MicroGen: a MIAME compliant web system for microarray experiment information and workflow management
BMC Bioinformatics volume 6, Article number: S6 (2005)
Improvements of bio-nano-technologies and biomolecular techniques have led to increasing production of high-throughput experimental data. Spotted cDNA microarray is one of the most diffuse technologies, used in single research laboratories and in biotechnology service facilities. Although they are routinely performed, spotted microarray experiments are complex procedures entailing several experimental steps and actors with different technical skills and roles. During an experiment, involved actors, who can also be located in a distance, need to access and share specific experiment information according to their roles. Furthermore, complete information describing all experimental steps must be orderly collected to allow subsequent correct interpretation of experimental results.
We developed MicroGen, a web system for managing information and workflow in the production pipeline of spotted microarray experiments. It is constituted of a core multi-database system able to store all data completely characterizing different spotted microarray experiments according to the Minimum Information About Microarray Experiments (MIAME) standard, and of an intuitive and user-friendly web interface able to support the collaborative work required among multidisciplinary actors and roles involved in spotted microarray experiment production. MicroGen supports six types of user roles: the researcher who designs and requests the experiment, the spotting operator, the hybridisation operator, the image processing operator, the system administrator, and the generic public user who can access the unrestricted part of the system to get information about MicroGen services.
MicroGen represents a MIAME compliant information system that enables managing workflow and supporting collaborative work in spotted microarray experiment production.
Microarray systems presently represent the most diffuse high-throughput technology in the biomolecular field. Among them, spotted cDNA microarrays are widely diffused both in single research groups and in biotechnology service centres because of their flexibility and lower running costs. However, they inherently require a few different technical skills and involve several articulated experimental steps, with numerous critical experimental parameters that must be carefully complied in order to ensure reliable and comparable results. Thus, complete information describing all experimental steps must be orderly collected to allow correct subsequent interpretation of experimental results. For these reasons, spotted microarray experiments tend to be produced in central facilities rather than in single laboratories. Furthermore, different actors, who can also be located in a distance, often take part in a microarray experiment, ensuring all required skills. In such cases, they need to access and share specific experimental information according to their skills and role in the experiment, thus they act in a typical collaborative work scenario.

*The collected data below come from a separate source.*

@[simp] theorem State.resetCore_v : (s.resetCore).v = Vector.replicate 16 0 := rfl
@[simp] theorem State.resetCore_i : (s.resetCore).i = 0 := rfl
@[simp] theorem State.resetCore_pc : (s.resetCore).pc = Config.pcReset := rfl
@[simp] theorem State.resetCore_stack : (s.resetCore).stack = Vector.replicate 16 0 := rfl
@[simp] theorem State.resetCore_sp : (s.resetCore).sp = 0 := rfl
@[simp] theorem State.resetCore_quirks : (s.resetCore).quirks = s.quirks := rfl
@[simp] theorem State.resetCore_run : (s.resetCore).run = .running := rfl
@[simp] theorem State.resetCore_err : (s.resetCore).err = ErrorRecord.clear := rfl
@[simp] theorem State.resetCore_mem : (s.resetCore).mem = s.mem := rfl
@[simp] theorem State.resetCore_pix : (s.resetCore).pix = s.pix := rfl
@[simp] theorem State.resetCore_dirty : (s.resetCore).dirty = s.dirty := rfl
@[simp] theorem State.resetCore_extMode : (s.resetCore).extMode = s.extMode := rfl
@[simp] theorem State.resetCore_keys : (s.resetCore).keys = s.keys := rfl
@[simp] theorem State.resetCore_dt : (s.resetCore).dt = s.dt := rfl
@[simp] theorem State.resetCore_st : (s.resetCore).st = s.st := rfl
@[simp] theorem State.resetCore_beep : (s.resetCore).beep = s.beep := rfl
@[simp] theorem State.resetCore_font : (s.resetCore).font = s.font := rfl
@[simp] theorem State.resetCore_displaySchip : (s.resetCore).displaySchip = s.displaySchip := rfl
@[simp] theorem State.resetCore_draws : (s.resetCore).draws = s.draws := rfl
@[simp] theorem State.resetCore_schedule : (s.resetCore).schedule = s.schedule := rfl

@[simp] theorem State.resetFull_v : (s.resetFull).v = Vector.replicate 16 0 := rfl
@[simp] theorem State.resetFull_i : (s.resetFull).i = 0 := rfl
@[simp] theorem State.resetFull_pc : (s.resetFull).pc = Config.pcReset := rfl
@[simp] theorem State.resetFull_stack : (s.resetFull).stack = Vector.replicate 16 0 := rfl
@[simp] theorem State.resetFull_sp : (s.resetFull).sp = 0 := rfl
@[simp] theorem State.resetFull_quirks : (s.resetFull).quirks = s.quirks := rfl
@[simp] theorem State.resetFull_run : (s.resetFull).run = .running := rfl
@[simp] theorem State.resetFull_err : (s.resetFull).err = ErrorRecord.clear := rfl
@[simp] theorem State.resetFull_mem : (s.resetFull).mem = [] := rfl
@[simp] theorem State.resetFull_pix : (s.resetFull).pix = Grid.blank := rfl
@[simp] theorem State.resetFull_dirty : (s.resetFull).dirty = true := rfl
@[simp] theorem State.resetFull_extMode : (s.resetFull).extMode = s.extMode := rfl
@[simp] theorem State.resetFull_keys : (s.resetFull).keys = s.keys := rfl
@[simp] theorem State.resetFull_dt : (s.resetFull).dt = s.dt := rfl
@[simp] theorem State.resetFull_st : (s.resetFull).st = s.st := rfl
@[simp] theorem State.resetFull_beep : (s.resetFull).beep = s.beep := rfl
@[simp] theorem State.resetFull_font : (s.resetFull).font = s.font := rfl
@[simp] theorem State.resetFull_displaySchip : (s.resetFull).displaySchip = s.displaySchip := rfl
@[simp] theorem State.resetFull_draws : (s.resetFull).draws = s.draws := rfl
@[simp] theorem State.resetFull_schedule : (s.resetFull).schedule = s.schedule := rfl

end Sys2Proof.Machine
end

To standardize the considerable amount of heterogeneous information and data produced in a microarray experiment in order to allow their portability and comparability, the Microarray Gene Expression Data (MGED) society proposed a standard called Minimum Information Amount about Microarray Experiments (MIAME) [1, 2]. It precisely defines the information that must be collected during microarray experiment production to completely define experimental and array design, experimental procedures, and generated data results. MIAME standard has greatly standardized presentation of microarray results and allowed aggregation and comparison of results from different centres within common public repositories such as ArrayExpress, GEO, and SMD [3–5].
To facilitate management and local storage, according to the MIAME standard, of great quantity of microarray data produced in single laboratories or research centres, a few software products are available [6–11]. However, they mainly focus on maintaining data integrity  in a flexible and robust database environment  directly compatible with production instrumentation platforms and in facilitating data analysis . Very few of them limitedly consider a possible ideal production workflow , whereas at present to our knowledge none of them support collaborative work in microarray experiment production. Specifically focusing on these last two aspects, we developed MicroGen, a MIAME compliant web-based information system for managing all the information completely characterizing spotted microarray experiments and the produced data. Based on experiment workflow, it supports distributed collaborative work in the production pipeline of spotted microarray experiments.
MicroGen is a MIAME compliant multi-database information system for the workflow management of the production pipeline of spotted microarray experiments.
Its core relational database is designed according to the MIAME standard and gathers information of each performed experiment. In it, according to the experimental workflow, different sets of database tables have been implemented to store descriptions of experiment design, used samples, preparation extraction and libelling, array design, hybridisation procedures and parameters, measurement information and specifications. In accordance with the MIAME specifications, the following sets of information are structured within the database tables. The experiment design set includes: type of experiment (e.g. comparison of normal versus pathologic tissue), experimental factors (parameters or conditions tested), hybridisation design, number of hybridisations performed in the experiment, type of reference used for the hybridisations, performed quality control steps, and URL of any websites containing additional experiment information. The used biological samples, extraction preparation, and labelling set includes: origin of the biological sample (organism and sample provider name), its characteristics (gender, age, developmental stage and disease state), manipulation of biological samples and used protocols (growth conditions, treatments and separation techniques), protocols for preparing the hybridisation extract (RNA or DNA extraction and purification), labelling protocol, and used external controls (spikes). The array design set includes: platform type, surface and coating specifications, PCR amplification, commercial availability of the arrays, protocols of spotting, and information of additional treatments performed. The hybridisation procedures and parameters set includes: protocols and conditions used during hybridisation, blocking and washing. Finally, the measurement data and specifications set includes: type of used scanning hardware and software, used image analysis software and type of performed image quantifications, and description of measurements produced by the image-analysis software. A comprehensive view of all considered MIAME entries is reported in Table 1.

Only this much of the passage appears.